(PROBLEM DETAILS) Of the entries below, restate word for word only the section that runs from the line with "-- ==== Sys2Proof/Laws/Permutation.lean" to the line with "SUPPORT. Tests, each", counting both ends.

(Collected data entries)
......
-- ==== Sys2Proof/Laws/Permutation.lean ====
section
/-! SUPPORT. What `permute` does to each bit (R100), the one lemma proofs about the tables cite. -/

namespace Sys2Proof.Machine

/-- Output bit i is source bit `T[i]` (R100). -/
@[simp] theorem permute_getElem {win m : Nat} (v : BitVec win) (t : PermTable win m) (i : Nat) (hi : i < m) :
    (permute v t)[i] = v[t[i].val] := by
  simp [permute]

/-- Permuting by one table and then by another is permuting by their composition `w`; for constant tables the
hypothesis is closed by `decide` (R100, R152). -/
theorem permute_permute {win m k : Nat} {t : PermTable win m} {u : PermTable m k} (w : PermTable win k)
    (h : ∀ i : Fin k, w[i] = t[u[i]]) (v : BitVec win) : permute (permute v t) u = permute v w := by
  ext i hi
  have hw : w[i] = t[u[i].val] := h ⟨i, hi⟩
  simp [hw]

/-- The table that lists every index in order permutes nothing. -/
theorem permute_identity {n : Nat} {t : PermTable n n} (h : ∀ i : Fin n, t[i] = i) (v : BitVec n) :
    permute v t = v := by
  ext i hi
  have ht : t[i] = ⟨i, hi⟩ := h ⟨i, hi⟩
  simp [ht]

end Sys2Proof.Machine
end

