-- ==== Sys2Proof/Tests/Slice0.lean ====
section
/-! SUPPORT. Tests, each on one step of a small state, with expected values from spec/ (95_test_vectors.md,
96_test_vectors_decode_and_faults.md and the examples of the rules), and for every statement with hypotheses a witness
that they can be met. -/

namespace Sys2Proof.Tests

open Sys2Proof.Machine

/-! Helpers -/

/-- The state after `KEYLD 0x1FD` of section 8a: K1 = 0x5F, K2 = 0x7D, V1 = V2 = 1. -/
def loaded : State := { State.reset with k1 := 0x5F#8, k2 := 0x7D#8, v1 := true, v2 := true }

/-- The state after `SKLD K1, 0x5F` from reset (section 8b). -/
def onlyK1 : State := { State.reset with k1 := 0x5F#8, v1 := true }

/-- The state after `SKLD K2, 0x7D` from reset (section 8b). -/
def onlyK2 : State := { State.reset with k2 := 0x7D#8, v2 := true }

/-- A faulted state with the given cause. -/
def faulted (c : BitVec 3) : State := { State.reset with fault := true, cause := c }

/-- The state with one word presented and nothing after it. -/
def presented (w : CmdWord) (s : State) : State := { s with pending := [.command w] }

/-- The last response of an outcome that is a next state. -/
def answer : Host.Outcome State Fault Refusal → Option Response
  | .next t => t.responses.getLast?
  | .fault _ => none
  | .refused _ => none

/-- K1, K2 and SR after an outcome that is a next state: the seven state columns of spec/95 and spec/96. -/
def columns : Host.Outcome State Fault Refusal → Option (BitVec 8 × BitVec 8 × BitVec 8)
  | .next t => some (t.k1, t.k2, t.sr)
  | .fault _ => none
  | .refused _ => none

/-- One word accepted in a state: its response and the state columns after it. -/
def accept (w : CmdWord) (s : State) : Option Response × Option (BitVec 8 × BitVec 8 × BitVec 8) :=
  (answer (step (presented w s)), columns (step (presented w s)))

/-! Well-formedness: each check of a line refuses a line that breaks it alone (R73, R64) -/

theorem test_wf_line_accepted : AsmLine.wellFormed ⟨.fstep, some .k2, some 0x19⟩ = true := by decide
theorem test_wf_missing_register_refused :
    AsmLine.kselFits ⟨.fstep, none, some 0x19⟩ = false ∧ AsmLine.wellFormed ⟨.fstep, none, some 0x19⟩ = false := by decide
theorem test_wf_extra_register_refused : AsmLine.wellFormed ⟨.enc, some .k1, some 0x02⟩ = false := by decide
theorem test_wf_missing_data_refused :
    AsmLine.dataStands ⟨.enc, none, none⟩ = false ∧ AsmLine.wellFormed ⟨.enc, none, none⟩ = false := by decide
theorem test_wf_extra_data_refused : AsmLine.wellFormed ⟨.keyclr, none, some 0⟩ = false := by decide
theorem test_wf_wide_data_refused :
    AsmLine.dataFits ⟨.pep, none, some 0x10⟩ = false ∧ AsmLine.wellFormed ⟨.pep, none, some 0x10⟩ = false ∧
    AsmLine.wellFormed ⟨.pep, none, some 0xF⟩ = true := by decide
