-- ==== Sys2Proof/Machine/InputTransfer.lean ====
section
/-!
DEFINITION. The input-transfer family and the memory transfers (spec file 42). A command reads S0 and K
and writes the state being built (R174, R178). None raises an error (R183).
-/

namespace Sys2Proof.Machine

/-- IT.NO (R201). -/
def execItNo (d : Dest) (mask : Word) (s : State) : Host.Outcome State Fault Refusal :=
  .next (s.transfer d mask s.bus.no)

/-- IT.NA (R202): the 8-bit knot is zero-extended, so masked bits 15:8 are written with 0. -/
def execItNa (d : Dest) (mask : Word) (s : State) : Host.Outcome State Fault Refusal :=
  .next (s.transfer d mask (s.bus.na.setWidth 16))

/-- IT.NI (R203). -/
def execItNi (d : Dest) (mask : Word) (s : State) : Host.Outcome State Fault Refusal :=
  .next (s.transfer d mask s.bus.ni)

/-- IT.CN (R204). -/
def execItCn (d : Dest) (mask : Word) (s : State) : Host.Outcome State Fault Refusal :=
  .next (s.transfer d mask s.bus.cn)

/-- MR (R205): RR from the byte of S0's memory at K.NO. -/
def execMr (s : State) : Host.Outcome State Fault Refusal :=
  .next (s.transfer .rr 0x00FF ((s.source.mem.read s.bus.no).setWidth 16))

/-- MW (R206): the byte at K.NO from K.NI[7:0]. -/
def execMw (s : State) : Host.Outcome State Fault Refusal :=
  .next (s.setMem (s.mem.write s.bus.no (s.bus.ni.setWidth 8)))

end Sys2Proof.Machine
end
......
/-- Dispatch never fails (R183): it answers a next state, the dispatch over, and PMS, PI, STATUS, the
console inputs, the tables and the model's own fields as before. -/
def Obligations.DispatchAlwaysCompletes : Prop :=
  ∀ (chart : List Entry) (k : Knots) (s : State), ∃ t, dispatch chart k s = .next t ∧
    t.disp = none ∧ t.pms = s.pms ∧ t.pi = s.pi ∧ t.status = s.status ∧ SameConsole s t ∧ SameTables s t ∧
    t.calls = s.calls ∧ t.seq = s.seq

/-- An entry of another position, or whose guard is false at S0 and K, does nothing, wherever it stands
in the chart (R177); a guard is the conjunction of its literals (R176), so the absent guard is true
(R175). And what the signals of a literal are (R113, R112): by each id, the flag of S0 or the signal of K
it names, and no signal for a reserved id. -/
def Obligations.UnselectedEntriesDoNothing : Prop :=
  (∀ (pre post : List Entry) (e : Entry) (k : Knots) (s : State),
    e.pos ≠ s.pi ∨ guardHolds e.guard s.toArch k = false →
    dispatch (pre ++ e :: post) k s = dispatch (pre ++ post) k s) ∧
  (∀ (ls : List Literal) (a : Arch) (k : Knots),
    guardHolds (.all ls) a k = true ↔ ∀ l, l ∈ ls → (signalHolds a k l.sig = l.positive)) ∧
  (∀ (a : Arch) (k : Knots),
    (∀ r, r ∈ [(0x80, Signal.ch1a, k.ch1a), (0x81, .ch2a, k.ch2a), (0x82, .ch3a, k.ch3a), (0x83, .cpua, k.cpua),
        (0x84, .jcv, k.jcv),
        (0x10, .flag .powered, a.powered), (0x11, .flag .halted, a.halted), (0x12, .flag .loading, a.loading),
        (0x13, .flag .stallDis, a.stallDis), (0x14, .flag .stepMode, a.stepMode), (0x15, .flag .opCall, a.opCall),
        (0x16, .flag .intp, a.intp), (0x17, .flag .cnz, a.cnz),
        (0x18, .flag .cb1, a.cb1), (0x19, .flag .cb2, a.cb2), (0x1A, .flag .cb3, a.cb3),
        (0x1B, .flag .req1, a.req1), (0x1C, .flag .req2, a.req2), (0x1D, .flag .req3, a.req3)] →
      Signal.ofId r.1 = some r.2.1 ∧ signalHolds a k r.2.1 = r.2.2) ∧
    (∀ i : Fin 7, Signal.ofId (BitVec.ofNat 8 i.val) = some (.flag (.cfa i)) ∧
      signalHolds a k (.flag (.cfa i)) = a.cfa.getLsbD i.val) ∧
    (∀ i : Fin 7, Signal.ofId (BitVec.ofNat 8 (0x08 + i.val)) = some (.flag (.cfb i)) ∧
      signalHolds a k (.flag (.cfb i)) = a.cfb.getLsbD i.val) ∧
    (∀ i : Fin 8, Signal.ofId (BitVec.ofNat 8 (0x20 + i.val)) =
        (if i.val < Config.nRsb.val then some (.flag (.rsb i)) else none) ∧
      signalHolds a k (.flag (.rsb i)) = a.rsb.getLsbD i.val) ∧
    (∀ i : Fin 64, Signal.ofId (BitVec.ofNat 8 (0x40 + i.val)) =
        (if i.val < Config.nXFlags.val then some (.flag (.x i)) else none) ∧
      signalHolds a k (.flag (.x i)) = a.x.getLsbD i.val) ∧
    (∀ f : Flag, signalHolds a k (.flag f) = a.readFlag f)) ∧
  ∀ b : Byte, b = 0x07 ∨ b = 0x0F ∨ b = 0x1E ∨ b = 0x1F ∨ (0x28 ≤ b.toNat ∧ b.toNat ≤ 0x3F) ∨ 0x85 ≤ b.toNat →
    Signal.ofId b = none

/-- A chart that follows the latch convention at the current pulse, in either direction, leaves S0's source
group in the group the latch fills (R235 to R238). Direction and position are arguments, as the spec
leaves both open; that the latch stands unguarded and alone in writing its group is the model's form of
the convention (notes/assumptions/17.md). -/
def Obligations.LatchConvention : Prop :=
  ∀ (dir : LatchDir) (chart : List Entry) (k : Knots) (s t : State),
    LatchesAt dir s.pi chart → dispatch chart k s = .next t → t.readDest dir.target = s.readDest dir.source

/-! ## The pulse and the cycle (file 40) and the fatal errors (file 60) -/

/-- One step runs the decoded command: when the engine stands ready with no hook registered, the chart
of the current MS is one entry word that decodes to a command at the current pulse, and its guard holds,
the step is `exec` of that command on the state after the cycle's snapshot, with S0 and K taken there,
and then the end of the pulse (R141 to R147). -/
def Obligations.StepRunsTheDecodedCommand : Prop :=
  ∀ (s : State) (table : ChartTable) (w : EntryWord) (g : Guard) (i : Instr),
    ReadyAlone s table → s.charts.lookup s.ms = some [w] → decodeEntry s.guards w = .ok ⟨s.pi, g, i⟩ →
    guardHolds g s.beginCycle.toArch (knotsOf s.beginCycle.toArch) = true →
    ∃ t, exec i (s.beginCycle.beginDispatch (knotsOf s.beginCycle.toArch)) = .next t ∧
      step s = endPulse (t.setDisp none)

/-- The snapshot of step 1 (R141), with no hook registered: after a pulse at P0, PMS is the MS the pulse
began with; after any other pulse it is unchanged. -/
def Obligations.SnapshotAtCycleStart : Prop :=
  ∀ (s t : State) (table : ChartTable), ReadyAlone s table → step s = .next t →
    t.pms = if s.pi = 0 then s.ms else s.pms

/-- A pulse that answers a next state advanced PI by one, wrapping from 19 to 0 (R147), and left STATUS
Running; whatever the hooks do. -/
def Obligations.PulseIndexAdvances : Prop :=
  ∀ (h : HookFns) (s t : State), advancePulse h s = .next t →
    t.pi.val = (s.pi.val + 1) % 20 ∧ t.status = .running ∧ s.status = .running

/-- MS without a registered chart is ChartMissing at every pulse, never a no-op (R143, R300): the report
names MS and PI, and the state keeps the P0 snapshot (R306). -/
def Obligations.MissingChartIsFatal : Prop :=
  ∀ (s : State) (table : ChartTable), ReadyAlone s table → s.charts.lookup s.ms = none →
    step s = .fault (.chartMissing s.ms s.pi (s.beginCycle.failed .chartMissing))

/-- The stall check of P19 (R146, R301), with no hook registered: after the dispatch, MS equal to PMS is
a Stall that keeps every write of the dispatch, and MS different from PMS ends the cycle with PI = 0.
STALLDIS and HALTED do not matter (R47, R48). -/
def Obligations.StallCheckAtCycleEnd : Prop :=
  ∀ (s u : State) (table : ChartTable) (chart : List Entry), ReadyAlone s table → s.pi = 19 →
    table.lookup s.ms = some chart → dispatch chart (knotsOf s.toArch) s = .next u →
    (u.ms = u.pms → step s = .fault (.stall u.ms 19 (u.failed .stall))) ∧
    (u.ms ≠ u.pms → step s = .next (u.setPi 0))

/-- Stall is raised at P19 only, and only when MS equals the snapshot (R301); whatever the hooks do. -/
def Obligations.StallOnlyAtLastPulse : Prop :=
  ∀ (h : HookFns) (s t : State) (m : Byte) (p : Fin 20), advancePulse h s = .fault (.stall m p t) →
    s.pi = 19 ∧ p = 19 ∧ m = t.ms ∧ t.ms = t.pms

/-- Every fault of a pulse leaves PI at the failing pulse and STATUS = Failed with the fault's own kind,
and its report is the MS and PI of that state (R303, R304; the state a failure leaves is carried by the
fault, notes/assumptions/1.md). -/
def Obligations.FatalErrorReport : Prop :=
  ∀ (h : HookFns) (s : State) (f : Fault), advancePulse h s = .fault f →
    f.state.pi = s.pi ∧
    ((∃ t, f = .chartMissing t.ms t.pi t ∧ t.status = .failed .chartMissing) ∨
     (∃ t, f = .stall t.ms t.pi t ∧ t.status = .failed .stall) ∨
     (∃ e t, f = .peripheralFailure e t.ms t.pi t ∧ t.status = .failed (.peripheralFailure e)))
......
(EXERCISE SOLUTION)
-- ==== Sys2Proof/Laws/Permutation.lean ====
section
/-! SUPPORT. What `permute` does to each bit (R100), the one lemma proofs about the tables cite. -/

namespace Sys2Proof.Machine

/-- Output bit i is source bit `T[i]` (R100). -/
@[simp] theorem permute_getElem {win m : Nat} (v : BitVec win) (t : PermTable win m) (i : Nat) (hi : i < m) :
    (permute v t)[i] = v[t[i].val] := by
  simp [permute]

/-- Permuting by one table and then by another is permuting by their composition `w`; for constant tables the
hypothesis is closed by `decide` (R100, R152). -/
theorem permute_permute {win m k : Nat} {t : PermTable win m} {u : PermTable m k} (w : PermTable win k)
    (h : ∀ i : Fin k, w[i] = t[u[i]]) (v : BitVec win) : permute (permute v t) u = permute v w := by
  ext i hi
  have hw : w[i] = t[u[i].val] := h ⟨i, hi⟩
  simp [hw]

/-- The table that lists every index in order permutes nothing. -/
theorem permute_identity {n : Nat} {t : PermTable n n} (h : ∀ i : Fin n, t[i] = i) (v : BitVec n) :
    permute v t = v := by
  ext i hi
  have ht : t[i] = ⟨i, hi⟩ := h ⟨i, hi⟩
  simp [ht]

end Sys2Proof.Machine
end

-- ==== Sys2Proof/Tests/Slice0.lean ====
section
/-! SUPPORT. Tests, each on one step of a small state, with expected values from spec/ (95_test_vectors.md,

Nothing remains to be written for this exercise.